I'm working on an experimental diphone / unit selection speech synthesizer for my native language which lacks good speech synthesizer for blind people.
The problem is that recorded unit library can get very huge (hundreds of megabytes, as seen in the best speech synthesizers out there).
I have seen a few high quality diphone synthesizers with small voice sample libraries. When reading various papers about speech synthesis and, specifically, about those smaller synthesizers, they say they have used LPC (linear predictive coding) to make their voice sample library much smaller in size, and also they say that LPC give them additional benefits of easier pitch control when assembling speech from voice samples.

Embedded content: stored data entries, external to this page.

-- ==== Sys2Proof/Laws/Blocks.lean ====
section
/-! SUPPORT. The operations of the Share Unit, the Session Unit, the posts and the clock are chains of elementary moves
(Laws/Moves.lean): one lemma for each operation of Share.lean, Posts.lean and Timed.lean. -/

namespace Sys2Proof.Machine

variable {timed : Bool}

/-- A walk whose every step leaves a view alone leaves it alone. -/
theorem foldl_view {α β γ : Type} (view : β → γ) {f : β → α → β} (h : ∀ p a, view (f p a) = view p) (l : List α)
    (p : β) : view (l.foldl f p) = view p := by
  induction l generalizing p with
  | nil => rfl
  | cons a l ih => exact (ih _).trans (h p a)

/-! ## The recompute (R138 to R144) -/

theorem Part.member_demands {p : Part} {b : BayId} {m : Member} (h : p.member b = some m) :
    ∃ x, p.session m.slot = some x ∧ x.phase.demands = true := by
  unfold Part.member at h
  split at h
  · cases h
  · next s _ =>
    split at h
    · cases h
    · next r hr =>
      split at h
      · cases h
      · next x hx =>
        split at h
        · next c =>
          cases h
          refine ⟨x, by simp [Part.session, hr, hx], ?_⟩
          simp only [Bool.and_eq_true] at c
          exact c.1.1
        · cases h

/-- The members of the demanding set are charging or paused (R138). -/
theorem Part.demanding_demands {p : Part} {f : FeederId} {m : Member} (h : m ∈ p.demanding f) :
    ∃ x, p.session m.slot = some x ∧ x.phase.demands = true := by
  obtain ⟨b, _, e⟩ := List.mem_filterMap.1 h
  exact p.member_demands e

theorem Session.shared_demands (x : Session) (k : Bool) (cause : PauseCause) : (x.shared k cause).phase.demands = true := by
  cases k <;> rfl

/-- The phases that a recompute gives to members whose sessions are charging or paused (R120, R140). -/
theorem Part.phases_moves (cause : PauseCause) (isAdmitted : Member → Bool) (d : List Member) (p : Part)
    (h : ∀ m ∈ d, ∀ x, p.session m.slot = some x → x.phase.demands = true) :
    Part.Moves timed p (d.foldl (fun p m => p.updSession m.slot (fun y => y.shared (isAdmitted m) cause)) p) := by
  induction d generalizing p with
  | nil => exact .refl p
  | cons m d ih =>
    refine .trans (p.updSession_moves m.slot _ (fun r x hr hx => .shared _ _ (h m (by simp) x ?_))) (ih _ ?_)
    · simp [Part.session, hr, hx]
    · intro m' hm' x hx
      by_cases e : m'.slot = m.slot
      · rw [e, Part.session_updSession] at hx
        obtain ⟨y, _, e⟩ := Option.map_eq_some_iff.1 hx
        exact e ▸ y.shared_demands _ _
      · rw [Part.session, Part.record_updSession p m.slot _ m'.slot e] at hx
        exact h m' (by simp [hm']) x hx

theorem Feeder.stick_config (x : Feeder) (s : Sticky) : (x.stick s).config = x.config := by
  unfold Feeder.stick
  split <;> rfl

theorem Feeder.stick_numbers {x : Feeder} (s : Sticky) (h : x.numbersSound) : (x.stick s).numbersSound := by
  unfold Feeder.stick
  split <;> exact h

/-- The rotor stays a bay number (R142). -/
theorem nextRotor_le {rotor : Nat} (leftover : Nat) (order : List Given) (h : rotor ≤ 63) :
    nextRotor rotor leftover order ≤ 63 := by
  unfold nextRotor
  split
  · omega
  · exact h

theorem Part.division_rotor_le (p : Part) (f : FeederId) (h : (p.feeder f).rotor ≤ 63) : (p.division f).rotor ≤ 63 := by
  unfold Part.division
  split
  · exact nextRotor_le _ _ h
  all_goals exact h

/-- Only a recompute and the resets write a rotor: what a change of a session does leaves it alone (R142). -/
theorem Part.shareChanged_rotor (p : Part) (g f : FeederId) : ((p.shareChanged g).feeder f).rotor = (p.feeder f).rotor := by
  unfold Part.shareChanged
  rw [Part.feeder_modFeeder]
  split
  · next e => rw [e]
  · rfl

theorem Part.deriveWith_rotor (raise : Bool) (p : Part) (b : BayId) (f : FeederId) :
    ((p.deriveWith raise b).feeder f).rotor = (p.feeder f).rotor := by
  unfold Part.deriveWith
  dsimp only
  split
  · rfl
  · split <;> split <;> simp [Part.shareChanged_rotor]

theorem Part.put_rotor (p : Part) (s : SlotId) (r : Record) (f : FeederId) :
    ((p.put s r).feeder f).rotor = (p.feeder f).rotor := by simp [Part.feeder]
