theorem Part.withdraw_edits (p : Part) (q : PostId) : Part.Edits frees p (p.withdraw q) := by
  have unread : Part.Edits frees p ((p.baysOfPost q).foldl (fun p b => p.modBay b Bay.withdrawn) p) := by
    refine .moves (Part.Moves.foldl _ (fun p b _ => p.modBay_moves b _ rfl (fun h => ?_)) p)
    exact ⟨h.1, h.2.1, Nat.zero_le _, Nat.zero_le _, .inl rfl, h.2.2.2.2.2⟩
  unfold Part.withdraw
  dsimp only
  refine .trans ?_ (.moves (Part.cut_moves _ _))
  have stored : ∀ u : Part, Part.Edits frees u (u.setPost q (p.post q).withdrawn) := fun u =>
    .post u q _ (fun _ => ⟨Nat.zero_le _, Nat.zero_le _, Nat.zero_le _⟩)
  split
  · exact .trans (.trans unread (stored _)) (.moves (Part.darken_moves _ _))
  · exact .trans unread (stored _)

theorem Part.setPostRequest_edits (q : Nat × Bool) (p : Part) : Part.Edits frees p (p.setPostRequest q).2 := by
  unfold Part.setPostRequest
  split
  · exact .refl p
  · split
    · exact .post p _ _ (fun _ => ⟨Nat.zero_le _, Nat.zero_le _, Nat.zero_le _⟩)
    · exact .refl p
    · exact .refl p
    · split
      · exact .refl p
      · exact p.withdraw_edits _

/-- POST-FORCE is a chain of edits where its action is (R165). -/
theorem Part.forceRequest_edits {act : PostId → Part → Option Part}
    (h : ∀ q p done, act q p = some done → Part.Edits frees p done) (q : Nat × Nat) (p : Part) :
    Part.Edits frees p (p.forceRequest act q).2 := by
  unfold Part.forceRequest
  split
  · exact .refl p
  · split
    · exact .refl p
    · split
      · exact .refl p
      · split
        · exact .refl p
        · next hd => exact h _ _ _ hd

theorem Part.forceReseek_edits (q : PostId) (p done : Part) (h : p.forceReseek q = some done) : Part.Edits frees p done := by
  cases h
  exact .moves (.trans (p.reseek_moves q) (Part.cut_moves _ _))

theorem Part.forceIsolate_edits (q : PostId) (p done : Part) (h : p.forceIsolate q = some done) : Part.Edits frees p done := by
  cases h
  exact .moves (.trans (p.isolate_moves q _) (Part.cut_moves _ _))

theorem Part.forceWake_edits (q : PostId) (p done : Part) (h : p.forceWake q = some done) : Part.Edits frees p done := by
  unfold Part.forceWake at h
  split at h
  · cases h
    exact .moves (.trans (p.wakePost_moves q) (Part.cut_moves _ _))
  · cases h

/-! ## Clock, settings, resets, policy table -/

theorem Part.clockSetRequest_edits (q : Nat × Nat) (p : Part) : Part.Edits frees p (p.clockSetRequest q).2 := by
  unfold Part.clockSetRequest
  split
  · exact .refl p
  · next h =>
    have hm : q.1 ≤ 4294967295 ∧ q.2 ≤ 59 := by
      simp only [Config.largestClockSet, Bool.or_eq_true, decide_eq_true_eq, not_or, gt_iff_lt] at h
      omega
    split
    · dsimp only
      exact .moves (p.setFromUnset_moves q.1 q.2 hm.1 hm.2)
    · split
      · exact .refl p
      · dsimp only
        exact .moves (p.stepClock_moves q.1 q.2 hm.1 hm.2)

theorem Part.leadChanged_moves (p : Part) : Part.Moves true p p.leadChanged := by
  have marked : Part.Moves true p (p.upcomingSlots.foldl (fun q s => q.modRecord s (fun r =>
      { r with leadTaken := q.reached r.windowStart q.settings.lead })) p) :=
    Part.Moves.foldl _ (fun q s _ => q.modRecord_moves s
      (fun r => { r with leadTaken := q.reached r.windowStart q.settings.lead })
      (fun r _ => ⟨⟨id, id, id, id, fun h => ⟨h, rfl⟩, id⟩, fun h => ⟨h, rfl, rfl⟩⟩)) p
  unfold Part.leadChanged
  dsimp only
  refine .trans marked (.trans ?_ (Part.retryDue_moves _))
  generalize p.upcomingSlots.foldl _ p = u
  generalize u.upcomingSlots.filter _ = due
  obtain ⟨n, hn⟩ := u.inFreeOrder_part due
  rw [hn]
  exact .trans (.choices u n) (Part.Moves.foldl _ (fun q s _ => q.leadDue_moves s) _)

theorem Part.standbyLeadChanged_moves (p : Part) : Part.Moves true p p.standbyLeadChanged := by
  unfold Part.standbyLeadChanged
  refine .trans (Part.Moves.foldl _ (fun q s _ => ?_) p) (Part.touchActive_moves _)
  have marked : ∀ k : Bool, Part.Moves true q (q.modRecord s (fun r => { r with wakeTaken := k })) := fun k =>
    q.modRecord_moves s _ (fun r _ => ⟨⟨id, id, id, id, fun h => ⟨h, rfl⟩, id⟩, fun h => ⟨h, rfl, rfl⟩⟩)
  dsimp only
  split
  · split
    · exact .trans (marked _) (Part.wakeBay_moves _ _)
    · exact marked _
  · exact marked _

theorem Part.applySettings_edits (p : Part) (x : Settings) (h : x.inRange = true) : Part.Edits frees p (p.applySettings x) := by
  have opt : ∀ {k : Prop} {_ : Decidable k} {u : Part} (g : Part → Part), (∀ v, Part.Moves true v (g v)) →
      Part.Moves true u (if k then g u else u) := by
    intro k _ u g hg
    split
    · exact hg u
    · exact .refl u
  unfold Part.applySettings
  dsimp only
  refine .trans (.settings p x h) (.moves ?_)
  refine .trans ?_ (opt Part.recomputeAll (fun v => v.recomputeAll_moves))
  refine .trans ?_ (opt Part.touchActive (fun v => v.touchActive_moves))
  refine .trans ?_ (opt Part.standbyLeadChanged Part.standbyLeadChanged_moves)
  refine .trans ?_ (opt Part.leadChanged Part.leadChanged_moves)
  exact opt Part.rolloverChanged (fun v => .clock v _ rfl id)
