-- ==== Sys2Proof/Laws/Forms.lean ====
section
/-! SUPPORT. The forms in which the statements name what the model computes: the count of R77 at a minute, the events of a
minute (R24), a forward step of the clock (R21). -/

namespace Sys2Proof.Machine

/-! ## The count of R77 -/

/-- The records of a chain that cover a minute, counted over slots or over records. -/
theorem Part.others_covering (p : Part) (j : BayId) (moving : Option SlotId) (m : Nat) :
    ((p.others j moving).filter (·.covers m)).length =
      ((p.chain j).filter (fun k => moving ≠ some k && p.recordIs (fun r => r.covers m) k)).length := by
  unfold Part.others
  induction p.chain j with
  | nil => rfl
  | cons k l ih =>
    by_cases h : moving = some k
    · simpa [h] using ih
    · cases e : p.record k with
      | none => simpa [h, e, Part.recordIs] using ih
      | some r =>
        by_cases c : r.covers m = true
        · simpa [h, e, Part.recordIs, c] using ih
        · simpa [h, e, Part.recordIs, c] using ih

/-- The count of R77, as the statements write it. -/
theorem Part.overlap_eq_carriedAt (p : Part) (f : FeederId) (moving : Option SlotId) (m : Nat) :
    p.overlap f moving m = p.carriedAt f moving m := by
  unfold Part.overlap Part.feederOthers Part.carriedAt
  rw [List.filter_flatMap, List.length_flatMap]
  refine congrArg List.sum (List.map_congr_left (fun j _ => ?_))
  exact p.others_covering j moving m

/-! ## The events of a minute -/

/-- The choice among due events takes one of them and moves the counter of free orders alone (log 4). -/
theorem Part.chooseDue_cases (p : Part) (l : List Timed) :
    (p.chooseDue l = none ∧ l = []) ∨ ∃ e choices, e ∈ l ∧ p.chooseDue l = some (e, { p with choices := choices }) := by
  match l with
  | [] => exact .inl ⟨rfl, rfl⟩
  | [e] => exact .inr ⟨e, p.choices, List.mem_singleton_self e, rfl⟩
  | e :: x :: es =>
    refine .inr ⟨_, p.choices + 1, ?_, rfl⟩
    have h : Config.freeOrder p.choices % ((x :: es).length + 1) < (e :: x :: es).length := Nat.mod_lt _ (Nat.succ_pos _)
    rw [List.getElem?_eq_getElem h, Option.getD_some]
    exact List.getElem_mem h

/-- Every due event is among the due events of the part. -/
theorem Part.mem_dueEvents (p : Part) {e : Timed} (h : p.isDue e = true) : e ∈ p.dueEvents := by
  refine List.mem_filter.mpr ⟨?_, h⟩
  cases e <;> simp [allTimed, allBays, allPosts, allSlots, allBelow, List.mem_finRange]

/-- The walk of a minute takes due events alone, and ends with none due or out of fuel (R24). -/
theorem Part.takeMinute_takesDue (fuel : Nat) (p : Part) :
    ∃ n, Part.TakesDue n p (p.takeMinute fuel) ∧ (n = fuel ∨ ∀ e, (p.takeMinute fuel).isDue e = false) := by
  induction fuel generalizing p with
  | zero => exact ⟨0, .none p, .inl rfl⟩
  | succ fuel ih =>
    rcases p.chooseDue_cases p.dueEvents with ⟨h, none⟩ | ⟨e, choices, he, h⟩
    · refine ⟨0, ?_, .inr (fun e => ?_)⟩
      · simp only [Part.takeMinute, h]
        exact .none p
      · simp only [Part.takeMinute, h]
        cases d : p.isDue e with
        | false => rfl
        | true => exact absurd (p.mem_dueEvents d) (none ▸ List.not_mem_nil)
    · obtain ⟨n, takes, last⟩ := ih ((({ p with choices := choices }).takeTimed e).finish)
      refine ⟨n + 1, ?_, ?_⟩
      · simp only [Part.takeMinute, h]
        exact .take n p e choices _ (List.mem_filter.mp he).2 takes
      · simp only [Part.takeMinute, h]
        exact last.imp (congrArg (· + 1)) id

/-- The events of a minute, as the statements name them (R19, R23, R24). -/
theorem Part.minuteEvents_takesMinute (p : Part) : p.TakesMinute p.minuteEvents :=
  Part.takeMinute_takesDue Config.minuteFuel _

/-- A forward step of the clock, as the statements name it, below the largest minute (R21). -/
theorem Part.stepForward_passesMinutes (n : Nat) (p : Part) (below : p.clock.minute + n ≤ Config.largestMinute) :
    Part.PassesMinutes n p (p.stepForward n) := by
  induction n generalizing p with
  | zero => exact .none p
  | succ n ih =>
    have next : p.nextMinute = { p with clock := { p.clock with minute := p.clock.minute + 1 } } := by
      unfold Part.nextMinute
      rw [if_pos (by omega)]
    refine .minute n p _ _ (next ▸ p.nextMinute.minuteEvents_takesMinute) (ih _ ?_)
    rw [(Part.minuteEvents_minute _).1, next]
    show p.clock.minute + 1 + n ≤ _
    omega

end Sys2Proof.Machine
end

Unfortunately I could not find any beginner level tutorials for the use of LPC to compress voice samples. All the materials I managed to find are full of university level math. I think I don't need to study all of that just to use LPC (if I can use an FFT library for generating frequency graphs in my software, I should be able to use an LPC library in similar "black box" manner, right?).
The only more or less "production ready" code I managed to find seems to be this one.
It has four LPC related folders - openlpc, lpc, lpc10 and celp. Their header files have just a few functions, but unfortunately there are no unit tests or tutorials demonstrating their usage for voice sample compression/decompression.
Could someone experienced in DSP please take a look and give some explanations for those functions? For example, the ones in this file.
I would like to see a simple demo for feeding raw PCM wave bytes (in what format?) into LPC encoder for compression and then later feeding compressed data back into the LPC decoder together with additional parameters (what are their values and effect on the decoded result?).
What is the difference between openlpc, lpc, lpc10 an celp and which one is most appropriate for my purpose?
I'm open also to other LPC compression/decompression solutions, in case if you can suggest something better and more thoroughly documented than the VoiceCodec project code above.
Notice - please, do not explain internal workings of LPC; in my case it would be like explaining fuel chemistry to a person who just wants to learn how to drive a car.